- Wade Thornton: I feel for her like a black Tuesday banker. In the end, the landing was just as rough.
- Wade Thornton: Long as it's been growing, the Thornton family tree has been split down the middle, the evil roots always trying to strangle out the good. I used to think I was on the side of good.
- Bess Marvin: I, on the other hand, have been watching videos of otters. So good at stacking things. Additionally, I have kidnapped Ned.
- Bess Marvin: All I want is to see the screen, and to not deal with jerks, to have a movie style romance, and for no one to get hurt, ever.
- Bess Marvin: You're just going to have to find a way to tell me that balances the public's need to know with Ned's presumably fragile ego.
- Bess Marvin: Nancy, describe Colton's looks using the International Ned Cuteness Unit. We talkin' half a Ned? Two Neds?
- Savannah Woodham: When I was young, there was a spot in my room where I could fold back the wallpaper. There was this gorgeous old wood behind it. I mean, to me it was. I'd trace the ripples in the grain with my finger for sometimes hours.
- Nancy Drew: Why?
- Savannah Woodham: I don't know. I was a girl and it was the only thing I knew about that no one else did. I don't know exactly when it started, but I began to trace a beautiful old willow into the wall over and over again. Strong limbs running up into the sky, and the tangled roots grabbing tight at the dirt. I was obsessed. I traced that tree until I knew every detail. I even started to see it after a time, little indentations in the wood. But one day the lines felt strange and cold- and I realized it wasn't the wall I was feeling. -there was a girl on the other side of the wood. She was showing me what to draw, she was trying to tell me something.
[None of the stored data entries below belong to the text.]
/-- The address checks (R142): BOUNDS with the field where the base is a register written; else the lowest running lane whose
address is out of range or misaligned traps, with MEMFAULT before ALIGN, and its address in TRAPVA. With no running lane
nothing is accessed. That MEMFAULT comes before ALIGN within one lane is the model's reading, log entry 35 (DEDUCED). -/
def Obligations.AddressTraps : Prop :=
  ∀ (i : Instr) (a : RegField) (off : Int) (n : Nat) (base : Bool) (s : State) (x : Iss), issueOf i s = some x →
    Claim.accessForm x i = some (a, off, n, base) →
    (base = true → exec i s = .next (Claim.trapped x trapBounds (a.zeroExtend 64))) ∧
    (base = false → Claim.laneTraps i s x n (x.t.vas a off)) ∧
    (base = false → x.t.run = [] → ∃ t, exec i s = .next t ∧ MovesOn x.s t x)

/-- An access of `n` bytes at base and offset passes the checks of R142 and at least one lane makes it. -/
def Sys2Proof.Claim.accesses (x : Iss) (a : RegField) (off : Int) (n : Nat) (base : Bool) : Prop :=
  base = false ∧ x.t.vas a off ≠ [] ∧ ∀ p ∈ x.t.vas a off, Claim.laneOk n p

/-- LD, LD.ACQ, LD.POLL and PREF complete (R142 to R146, R254, R255, R288, R289, R313, R314). A load reads each running lane's address, the team's
earlier buffered stores over the bytes of memory; a lane that faults joins the replay set and the other lanes' values are on
their way to the register, sign- or zero-extended, each once its slice request is answered. LD.POLL does the same once some
lane's value differs from the register, with a demotion event where another lane's does not; while none differs it holds
the team. PREF changes no register. All are held while the miss queue is full. With the last lane of
an acquire read the team acquires. A load reads what stands at home where each write to its bytes made under another name came
before the latest shootdown of its address, and where, if it is no acquire, each other write is the team's own or came before
the latest acquire that bounds it: its own, or for host memory its core's; one without a name also before its TLB entry was
entered. Nothing but TLB entries and A bits of the tables changes by translating. That an acquire sees every earlier write is log
entry 8 (DEDUCED, unsafe for that claim), and one slice request for each lane is log entry 25. -/
def Obligations.Loads : Prop :=
  (∀ (i : Instr) (d a : RegField) (off : Int) (z : BitVec 3) (sx acq : Bool) (s : State) (x : Iss) (c : Ctx), issueOf i s = some x →
    ((∃ o e, i = .ld d a o z e ∧ off = x.off4 o (2 ^ z.toNat) ∧ sx = (e == 1) ∧ acq = false) ∨
      (∃ o e, i = .ldAcq d a o z e ∧ off = x.off4 o (2 ^ z.toNat) ∧ sx = (e == 1) ∧ acq = true)) →
    Claim.accesses x a off (2 ^ z.toNat) (writesBase d a (if z = 4 then 2 else 1)) → x.s.ctxOf x.g = some c →
    let n := 2 ^ z.toNat
    let lanes := plainLanes (x.t.vas a off)
    let q := gatherLanes x.s (x.reader c acq) n lanes
    let vals := onlyLow (x.t.lowFor d) q.vals
    let ps := if acq = true then loadWrites d n sx vals else lateWrites d n sx x.t.seqNo x.s.vers lanes vals
    let u := (x.request q.s c (q.done (x.t.vas a off))).modTeam x.r fun v =>
      (((v.freeze lanes n).sees q.seen).addPend (x.t.awaiting ps)).addReplay v.prefixPc (.load d n sx) q.left acq (x.t.lowFor d)
    (x.missFull = true → exec i s = .next (Claim.held x x.s)) ∧
    (x.missFull = false → q.bad = true → exec i s = .next (x.s.badAccess x.g x.t).moved) ∧
    (x.missFull = false → q.bad = false → ∃ t, exec i s = .next t ∧
      MovesOn (if acq = true ∧ q.left = [] then u.acquire x.r else u) t x)) ∧
  (∀ (d a : RegField) (o : BitVec 4) (z : BitVec 1) (s : State) (x : Iss) (c : Ctx), issueOf (.ldPoll d a o z) s = some x →
    let n := if z = 1 then 8 else 4
    Claim.accesses x a (x.off4 o n) n (writesBase d a 1) → x.s.ctxOf x.g = some c →
    let vas := x.t.vas a (x.off4 o n)
    let lanes := pollLanes x.t d n vas
    let q := gatherLanes x.s (x.reader c true) n lanes
    let ps := x.t.awaiting (loadWrites d n false (onlyLow (x.t.lowFor d) q.vals))
    let u := x.request q.s c (q.done vas)
    (x.missFull = true → exec (.ldPoll d a o z) s = .next (Claim.held x x.s)) ∧
    (x.missFull = false → q.bad = true → exec (.ldPoll d a o z) s = .next (x.s.badAccess x.g x.t).moved) ∧
    (x.missFull = false → q.bad = false →
      (q.left ≠ [] → ∃ t, exec (.ldPoll d a o z) s = .next t ∧ MovesOn (u.modTeam x.r fun v =>
        ((v.freeze lanes n).addPend ps).addReplay v.prefixPc (.load d n false) q.left true (x.t.lowFor d)) t x) ∧
      (q.left = [] → allUnchanged lanes q.vals = true → ∃ t, exec (.ldPoll d a o z) s = .next t ∧
        MovesOn (u.modTeam x.r fun v => { v.freeze lanes n with
          hold := .poll { seq := x.t.seqNo, pc := x.t.prefixPc, word := x.s.iword, dst := d, bytes := n, lanes := lanes
                          first := q.vals.map fun p => (p.1, BitVec.ofNat 64 (leNat p.2)), lines := polledLines q.s c lanes
                          ver := q.s.vers, since := q.s.clk, lc := x.t.lc, loops := x.t.loops } }) t x) ∧
      (q.left = [] → allUnchanged lanes q.vals = false →
        let v := (u.modTeam x.r fun v => v.addPend ps).acquire x.r
        (someUnchanged lanes q.vals = false → ∃ t, exec (.ldPoll d a o z) s = .next t ∧ MovesOn v t x) ∧
        (someUnchanged lanes q.vals = true → Claim.afterEvent (.ldPoll d a o z) s x v)))) ∧
  (∀ (a : RegField) (o : BitVec 4) (s : State) (x : Iss) (c : Ctx), issueOf (.pref a o) s = some x → x.s.ctxOf x.g = some c →
    let vas := x.t.vas a (x.off4 o 1)
    let p := (vas.map (·.2)).foldl (prefLane c) (x.s, false)
    (x.t.idle = true → ∃ t, exec (.pref a o) s = .next t ∧ MovesOn x.s t x) ∧
    (x.t.idle = false → x.missFull = true → exec (.pref a o) s = .next (Claim.held x x.s)) ∧
    (x.t.idle = false → x.missFull = false → p.2 = true → exec (.pref a o) s = .next (p.1.badAccess x.g x.t).moved) ∧
    (x.t.idle = false → x.missFull = false → p.2 = false → ∃ t, exec (.pref a o) s = .next t ∧
      MovesOn (x.request p.1 c (vas.filter fun v => decide (v.2 < 2 ^ 52))) t x)) ∧
  (∀ (s : State) (w : Reader) (seen : List (Nat × Nat × Int)) (host : Bool) (pa va n : Nat),
    (∀ e ∈ s.past, e.host = host → e.meets pa n = true → e.closed = true ∨
      (if e.name = none ∨ e.name = some (nameOf w.c.asid va pa) then
        w.fresh = true ∨ e.maker = some w.r ∨ e.ver < w.t.acqAt ∨ (host = true ∧ e.ver < w.acqAt s true) ∨
          (e.name = none ∧ e.ver < s.leafSince w.c va)
      else e.ver < s.shotAt w.c.part w.c.asid va)) →
    (s.readFor w seen host pa va n).1 = s.readPhys host pa n) ∧
  ∀ (s : State) (c : Ctx) (va : Nat) (k : Access), (s.xlate c k va).2.groups = s.groups ∧ (s.xlate c k va).2.hostMem = s.hostMem

/-- What a load's bytes become in a register (R144): zero-extended, or sign-extended from the access size; 16 bytes fill two registers. -/
def Obligations.LoadValues : Prop :=
  ∀ (d : RegField) (n : Nat) (sx : Bool) (vals : List (Nat × List Byte)),
    n = 1 ∨ n = 2 ∨ n = 4 ∨ n = 8 ∨ n = 16 → (∀ p ∈ vals, p.2.length = n) → (n = 16 → sx = false) →
    ((loadWrites d n sx vals).map (·.dst) = if n = 16 then [d, d + 1] else [d]) ∧
    (∀ w ∈ loadWrites d n sx vals, w.flags = 0 ∧ w.vals.map (·.1) = vals.map (·.1)) ∧
    ∀ l bs, (l, bs) ∈ vals →
      (∀ w, (loadWrites d n sx vals)[0]? = some w →
        (l, if sx = true ∧ n ≤ 8 then BitVec.ofInt 64 (Int.bmod (leNat bs) (2 ^ (8 * n))) else BitVec.ofNat 64 (leNat bs)) ∈ w.vals) ∧
      ∀ w, (loadWrites d n sx vals)[1]? = some w → (l, BitVec.ofNat 64 (leNat bs / 2 ^ 64)) ∈ w.vals

/-- ST and ST.REL complete (R147, R256 to R258): the bytes of each running lane's register enter the team's store buffer behind its
earlier stores, at base plus offset, under the instruction's number; ST.REL does so once the earlier accesses are performed, and
is held till then. No byte of memory changes until the store reaches its home slice. -/
def Obligations.Stores : Prop :=
  (∀ (d a : RegField) (o : BitVec 4) (z : BitVec 3) (s : State) (x : Iss), issueOf (.st d a o z) s = some x →
    Claim.accesses x a (x.off4 o (2 ^ z.toNat)) (2 ^ z.toNat) false → (x.s.ctxOf x.g).isSome = true →
    ∃ t, exec (.st d a o z) s = .next t ∧ TeamStep s t x
      { x.t with sbuf := x.t.sbuf ++ storeEntries x.t d (2 ^ z.toNat) (x.t.vas a (x.off4 o (2 ^ z.toNat))) } ∧
      t.mem = s.mem ∧ t.hostMem = s.hostMem) ∧
  (∀ (d a : RegField) (o : BitVec 4) (z : BitVec 3) (s : State) (x : Iss), issueOf (.stRel d a o z) s = some x →
    Claim.accesses x a (x.off4 o (2 ^ z.toNat)) (2 ^ z.toNat) false → (x.s.ctxOf x.g).isSome = true →
    (∀ y, releasedBy x = some y → ∃ t, exec (.stRel d a o z) s = .next t ∧ MovesOn (y.put
      { y.t with sbuf := storeEntries x.t d (2 ^ z.toNat) (x.t.vas a (x.off4 o (2 ^ z.toNat))) }) t x) ∧
    Claim.unreleased (.stRel d a o z) s x) ∧
  ∀ (t : Team) (d : RegField) (n l va : Nat), n = 1 ∨ n = 2 ∨ n = 4 ∨ n = 8 ∨ n = 16 →
    (storeEntries t d n [(l, va)]).map (fun e => (e.seq, e.pc, e.lane, e.va, e.bytes)) =
      (t.seqNo, t.prefixPc, l, va, leBytes (min n 8) (t.reg d l).toNat) ::
        if n = 16 then [(t.seqNo, t.prefixPc, l, va + 8, leBytes 8 (t.reg (d + 1) l).toNat)] else []

/-- The oldest store of a team at its home slice (R254, R257, R296, R297, R313): while it waits for an earlier access nothing happens
(the model's reading, log entry 15, DEDUCED). Where its address translates for a write, it leaves the buffer and its bytes stand
at the place found; every byte elsewhere is as the translation left it, the bytes replaced are kept for reads that may miss the
write, and the slice holds a place for it, which it had, or got by answering what stood before (log entry 25). A store that faults, or whose page
is compressed, stays in the buffer with every later one and waits in the replay set with all its lanes that stand there; one
that may not reach its bytes ends the context. -/
def Obligations.StoreReachesHome : Prop :=
  ∀ (s : State) (r : TeamRef) (g : Group) (t : Team) (c : Ctx) (e : StoreEntry) (rest : List StoreEntry), s.group? r.uid = some g →
    g.team? r.tid = some t → s.ctxOf g = some c → t.sbuf = e :: rest →
    (t.storeWaits e = true → s.drainOne r = s) ∧
    (t.storeWaits e = false →
      (∀ host pa atom u, s.xlate c .write e.va = (.ok host pa atom, u) → Memory.wf u.mem = true → Memory.wf u.hostMem = true →
        let v := s.drainOne r
        (∀ k, k < e.bytes.length → memRead (if host then v.hostMem else v.mem) (pa + k) = e.bytes.getD k 0) ∧
        (∀ a, a < pa ∨ pa + e.bytes.length ≤ a →
          memRead (if host then v.hostMem else v.mem) a = memRead (if host then u.hostMem else u.mem) a) ∧
        (if host then v.mem = u.mem else v.hostMem = u.hostMem) ∧
        v.past = { ver := u.vers, name := some (nameOf c.asid e.va pa), host := host, pa := pa
                   old := u.readPhys host pa e.bytes.length, maker := some r, fenced := false, closed := false } :: u.past ∧
        v.vers = u.vers + 1 ∧
        v.groups = (u.modTeam r fun w => { w with sbuf := rest }).groups ∧ v.ctxs = s.ctxs ∧
        (∀ pt, s.part? c.part = some pt →
          let home := homeOf pt c.asid e.va
          let q : SliceReq :=
            { team := r, seq := e.seq, lane := e.lane, home := home, accepted := true
              index := groupIndex (asidTag c.asid e.va) e.va }
          let free := s.sliceFill home < 32 ∧ ∀ k, s.core? g.core = some k →
            ∀ a ∈ k.reqs, a.accepted = true ∨ a.team ≠ r ∨ a.home ≠ home
          (free → v.cores = modAt s.cores g.core fun k => { k with reqs := k.reqs ++ [q] }) ∧
          (¬free → v.cores = modAt (s.sliceEmptied g.core home).cores g.core fun k => { k with reqs := k.reqs ++ [q] }))) ∧
      (∀ res u, s.xlate c .write e.va = (res, u) → ((∃ reason level, res = .fault reason level) ∨ ∃ pte, res = .expand pte) →
        s.drainOne r = u.modTeam r fun w => w.addItem
          { seq := e.seq, pc := e.pc, kind := .store e.bytes.length
            lanes := (w.sbuf.filter fun k => k.seq == e.seq).map fun k => laneAt k.lane k.va
            reqs := [], reported := false, acq := false, low := none }) ∧
      (∀ u, s.xlate c .write e.va = (.bad, u) → s.drainOne r = u.badAccess g t))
I should have shut my eyes tight and glued the paper back. But I didn't and I couldn't. I let her teach me the shape of the tree again, and again until one day I saw it in real life.
- Nancy Drew: What happened?
- Savannah Woodham: Not a thing until a strong storm hit a few months later. I don't have to tell you what they found when they pulled what was left of the willow tree from the ground, now do I? That's when I decided I would learn to listen. I knew even then it'd come at a cost. I just had no idea how high.
- Savannah Woodham: Think of it this way: in one hundred parallel universes, only five Nancys get eaten by a ghost.
- Savannah Woodham: I can't help but wonder if they're misfortunate fools, or just addicted to Sunday clothes and the sound of a spade takin' a bite out of cold clay.